# [PROBLEM DETAILS]
Among the lines below, copy exactly those from the one with "strideAligned c.dsize c.dst" through the one with "let f := c.func.toNat", counting both ends.

-- Opening Marker --

-- ==== Sys2Proof/Machine/Lupin.lean ====
section
/-! DEFINITION. Lupin's channels: records, destination ranges and watermarks, the five functions, and how a channel ends
(spec/12 R285–R296, spec/22 R381–R384). -/

namespace Sys2Proof.Machine

/-! ### The channel record (R285) -/

def Channel.src (c : Channel) : Nat := bits c.record.toNat 63 0
def Channel.dst (c : Channel) : Nat := bits c.record.toNat 127 64
def chanFunc (x : Nat) : Nat := bits x 130 128
def Channel.fn (c : Channel) : Nat := chanFunc c.record.toNat
def Channel.sfmt (c : Channel) : Efmt := (Efmt.ofCode (bits c.record.toNat 143 136)).getD (.int 8 true)
def Channel.dfmt (c : Channel) : Efmt := (Efmt.ofCode (bits c.record.toNat 151 144)).getD (.int 8 true)
def Channel.clen (c : Channel) : Nat := bits c.record.toNat 175 160
def Channel.aux (c : Channel) : Nat := bits c.record.toNat 255 192
/-- CNT, SSTR and DSTR of the six levels, innermost first. -/
def chanDims (x : Nat) : List (Nat × Int × Int) :=
  (List.range 6).map fun l =>
    (bits x (256 + 128 * l + 31) (256 + 128 * l), sInt 32 (x >>> (320 + 128 * l)), sInt 32 (x >>> (352 + 128 * l)))
def Channel.dims (c : Channel) : List (Nat × Int × Int) := chanDims c.record.toNat
def Channel.cnt (c : Channel) (l : Nat) : Nat := ((c.dims.map Prod.fst).getD l 0)
def Channel.sstr (c : Channel) (l : Nat) : Int := (c.dims.map fun d => d.2.1).getD l 0
def Channel.dstr (c : Channel) (l : Nat) : Int := (c.dims.map fun d => d.2.2).getD l 0

/-- Innermost iterations, or rows for COMPRESS and SELACC; none when a CNT is 0 (R286). -/
def Channel.total (c : Channel) : Nat :=
  if c.dims.any fun d => d.1 == 0 then 0
  else if c.fn = 2 ∨ c.fn = 3 then c.cnt 1 else (c.dims.map Prod.fst).prod

/-- Bytes of a source or destination element. -/
def Channel.ssize (c : Channel) : Nat := c.sfmt.width / 8
def Channel.dsize (c : Channel) : Nat := c.dfmt.width / 8

-- the function record of COMPRESS (R287) and SELACC (R288)
def Channel.cidx (c : Channel) : Nat := bits c.func.toNat 63 0
def Channel.rptr (c : Channel) : Nat := bits c.func.toNat 127 64
def Channel.nnzmax (c : Channel) : Nat := bits c.func.toNat 159 128
def Channel.tile (c : Channel) : Nat := bits c.func.toNat 1 0
def Channel.row0 (c : Channel) : Nat := bits c.func.toNat 15 8
def Channel.col0 (c : Channel) : Nat := bits c.func.toNat 31 16
def Channel.logp (c : Channel) : Nat := bits c.func.toNat 63 32
def Channel.kmax (c : Channel) : Nat := bits c.func.toNat 95 64

/-- Every address of a loop nest is a multiple of `n` (R286). -/
def strideAligned (n base : Nat) (dims : List (Nat × Int)) : Bool :=
  base % n == 0 && dims.all fun d => decide (d.1 ≤ 1) || d.2 % (n : Int) == 0

/-- A channel record that breaks R285 to R288. The fields a function does not use may hold anything but for the reserved ones. -/
def Channel.broken (c : Channel) : Bool :=
  let x := c.record.toNat
  let sc := bits x 143 136
  let dc := bits x 151 144
  let none_ := c.dims.any fun d => d.1 == 0
  bits x 135 131 != 0 || bits x 159 156 != 0 || bits x 191 176 != 0 ||
    ((List.range 6).any fun l => bits x (256 + 128 * l + 63) (256 + 128 * l + 32) != 0) ||
    match c.fn with
    | 0 | 4 => c.clen == 0
    | 1 =>
      !cvtCode sc || !cvtCode dc || decide (6 ≤ bits x 154 152) || bits x 255 200 != 0 ||
        !none_ && !(strideAligned c.ssize c.src (c.dims.map fun d => (d.1, d.2.1)) &&
          strideAligned c.dsize c.dst (c.dims.map fun d => (d.1, d.2.2)))
    | 2 =>
      !(cvtCode sc || sc == 13) || ((List.range 4).any fun l => c.cnt (2 + l) != 1)
    | 3 =>
      decide (256 < c.cnt 0) || ((List.range 4).any fun l => c.cnt (2 + l) != 1) || decide (c.dstr 1 ≤ 0)
    | _ => true

/-- A function record that breaks R287 or R288. -/
def Channel.funcBroken (c : Channel) : Bool :=
  let f := c.func.toNat
  match c.fn with
  | 2 => bits f 511 160 != 0
  | 3 => bits f 7 2 != 0 || bits f 511 96 != 0 || logpBad c.logp
  | _ => false

/-! ### Addresses (R286, R289) -/

/-- The digits of iteration `k`, innermost first. -/
def digitsOf : List Nat → Nat → List Nat
  | [], _ => []
  | c :: l, k => k % c :: digitsOf l (k / c)

/-- Σ of digit times stride. -/
def strideSum : List Nat → List Int → Int
  | i :: l, d :: r => (i : Int) * d + strideSum l r
  | _, _ => 0

/-- Source and destination offset of iteration `k`. -/
def Channel.offsets (c : Channel) (k : Nat) : Int × Int :=
  let is := digitsOf (c.dims.map Prod.fst) k
  (strideSum is (c.dims.map fun d => d.2.1), strideSum is (c.dims.map fun d => d.2.2))

/-- An address plus an offset, modulo 2^64. -/
def addrPlus (a : Nat) (x : Int) : Nat := wrap 64 ((a : Int) + x)

def Channel.srcAt (c : Channel) (k : Nat) : Nat := addrPlus c.src (c.offsets k).1
def Channel.dstAt (c : Channel) (k : Nat) : Nat := addrPlus c.dst (c.offsets k).2
/-- Element (row, col) of COMPRESS. -/
def Channel.cellAt (c : Channel) (row col : Nat) : Nat := addrPlus c.src ((row : Int) * c.sstr 1 + (col : Int) * c.sstr 0)
/-- Row header of SELACC. -/
def Channel.headAt (c : Channel) (row : Nat) : Nat := addrPlus c.dst ((row : Int) * c.dstr 1)

/-- Least and greatest offset of a nest. -/
def nestMin (dims : List (Nat × Int)) : Int := (dims.map fun d => min 0 (((d.1 : Int) - 1) * d.2)).sum
def nestMax (dims : List (Nat × Int)) : Int := (dims.map fun d => max 0 (((d.1 : Int) - 1) * d.2)).sum

/-- The least of some numbers. -/
def leastOf : List Int → Option Int
  | [] => none
  | x :: l => some (l.foldl min x)

/-- The least offset, at or above `b`, that a nest writes whose iterations write `len` bytes each; the levels come outermost
first. -/
def nestFrom (len : Nat) : List (Nat × Int) → Int → Option Int
  | [], b => if b < (len : Int) then some (max b 0) else none
  | (c, d) :: inner, b =>
    leastOf ((List.range c).filterMap fun (i : Nat) => (nestFrom len inner (b - (i : Int) * d)).map (· + (i : Int) * d))

/-- The same among the iterations from number `k` on. -/
def restFrom (len : Nat) : List (Nat × Int) → Nat → Int → Option Int
  | [], k, b => if k = 0 then nestFrom len [] b else none
  | (c, d) :: inner, k, b =>
    let n := (inner.map Prod.fst).prod
    let q := k / n
    if c ≤ q then none
    else
      let here := (restFrom len inner (k % n) (b - (q : Int) * d)).map (· + (q : Int) * d)
      let later := (List.range (c - q - 1)).filterMap fun (j : Nat) =>
        (nestFrom len inner (b - ((q + 1 + j : Nat) : Int) * d)).map (· + ((q + 1 + j : Nat) : Int) * d)
      leastOf (here.toList ++ later)

/-- The end of an iteration of a nest that writes offset `x`. -/
def nestEnd (len : Nat) : List (Nat × Int) → Int → Option Int
  | [], x => if 0 ≤ x ∧ x < (len : Int) then some (len : Int) else none
  | (c, d) :: inner, x =>
    (List.range c).findSome? fun (i : Nat) =>
      let y := x - (i : Int) * d
      if nestMin inner ≤ y ∧ y < nestMax inner + len then (nestEnd len inner y).map (· + (i : Int) * d) else none

/-- The same among the iterations before number `k`. -/
def doneEnd (len : Nat) : List (Nat × Int) → Nat → Int → Option Int
  | [], k, x => if k = 0 then none else nestEnd len [] x
  | (c, d) :: inner, k, x =>
    let n := (inner.map Prod.fst).prod
    let q := k / n
    match nestEnd len ((min q c, d) :: inner) x with
    | some e => some e
    | none => if q < c then (doneEnd len inner (k % n) (x - (q : Int) * d)).map (· + (q : Int) * d) else none

/-- The least offset, at or above `b`, that iterations from number `k` on write and no earlier one has written. -/
def unfilledFrom (len : Nat) (dims : List (Nat × Int)) (k : Nat) : Nat → Int → Option Int
  | 0, b => restFrom len dims k b
  | fuel + 1, b =>
    match restFrom len dims k b with
    | none => none
    | some x =>
      match doneEnd len dims k x with
      | some e => unfilledFrom len dims k fuel e
      | none => some x

/-- Bytes an iteration reads, and writes (COPY, CONV, FILL). -/
def Channel.readLen (c : Channel) : Nat := if c.fn = 0 then c.clen else if c.fn = 1 then c.ssize else 0
def Channel.writeLen (c : Channel) : Nat := if c.fn = 1 then c.dsize else c.clen

/-- The byte ranges of the source: first address and length; one span over the whole nest. -/
def Channel.srcSpan (c : Channel) : Nat × Nat :=
  let dims := c.dims.map fun d => (d.1, d.2.1)
  let n := if c.fn = 2 then c.ssize else c.readLen
  if c.fn = 3 ∨ c.fn = 4 ∨ c.dims.any (fun d => d.1 == 0) then (0, 0)
  else (addrPlus c.src (nestMin dims), (nestMax dims - nestMin dims).toNat + n)

/-- The destination ranges: first address and length of each. -/
def Channel.dstSpans (c : Channel) : List (Nat × Nat) :=
  if c.dims.any (fun d => d.1 == 0) then []
  else if c.fn = 2 then
    [(c.dst, c.nnzmax * c.ssize), (c.cidx, 4 * c.nnzmax), (c.rptr, 4 * (c.cnt 1 + 1))].filter fun r => r.2 != 0
  else if c.fn = 3 then [(c.dst, ((c.cnt 1 - 1) * c.dstr 1).toNat + 32 + 8 * c.kmax)]
  else
    let dims := c.dims.map fun d => (d.1, d.2.2)
    [(addrPlus c.dst (nestMin dims), (nestMax dims - nestMin dims).toNat + c.writeLen)]

/-- [DLO, DHI) of R289; empty at DST when nothing can be written. -/
def Channel.range (c : Channel) : Nat × Nat :=
  match c.dstSpans with
  | [] => (c.dst, c.dst)
  | r :: l => l.foldl (fun m x => (min m.1 x.1, max m.2 (x.1 + x.2))) (r.1, r.1 + r.2)

/-- The physical ranges a span of effective addresses reaches by a channel's translations, first address and length of each; an
address of this device's own by the fabric is that of its memory (R50). -/
def Channel.physical (c : Channel) (s : State) (r : Nat × Nat) : List (Nat × Nat) :=
  if r.2 = 0 then []
  else if 2 ^ 63 ≤ r.1 then
    [(if bits r.1 63 56 = s.devnum.toNat then r.1 % 2 ^ 43 else fabricBase + bits r.1 63 56 * 2 ^ 43 + r.1 % 2 ^ 43, r.2)]
  else if c.xl then
    c.pages.filterMap fun e =>
      let lo := max r.1 e.va
      let hi := min (r.1 + r.2) (e.va + pageBytes e.size)
      if lo < hi then some (e.frame + (lo - e.va), hi - lo) else none
  else [r]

-- Closing Marker --

# [ANSWER TO THIS TASK]
          strideAligned c.dsize c.dst (c.dims.map fun d => (d.1, d.2.2)))
    | 2 =>
      !(cvtCode sc || sc == 13) || ((List.range 4).any fun l => c.cnt (2 + l) != 1)
    | 3 =>
      decide (256 < c.cnt 0) || ((List.range 4).any fun l => c.cnt (2 + l) != 1) || decide (c.dstr 1 ≤ 0)
    | _ => true

/-- A function record that breaks R287 or R288. -/
def Channel.funcBroken (c : Channel) : Bool :=
  let f := c.func.toNat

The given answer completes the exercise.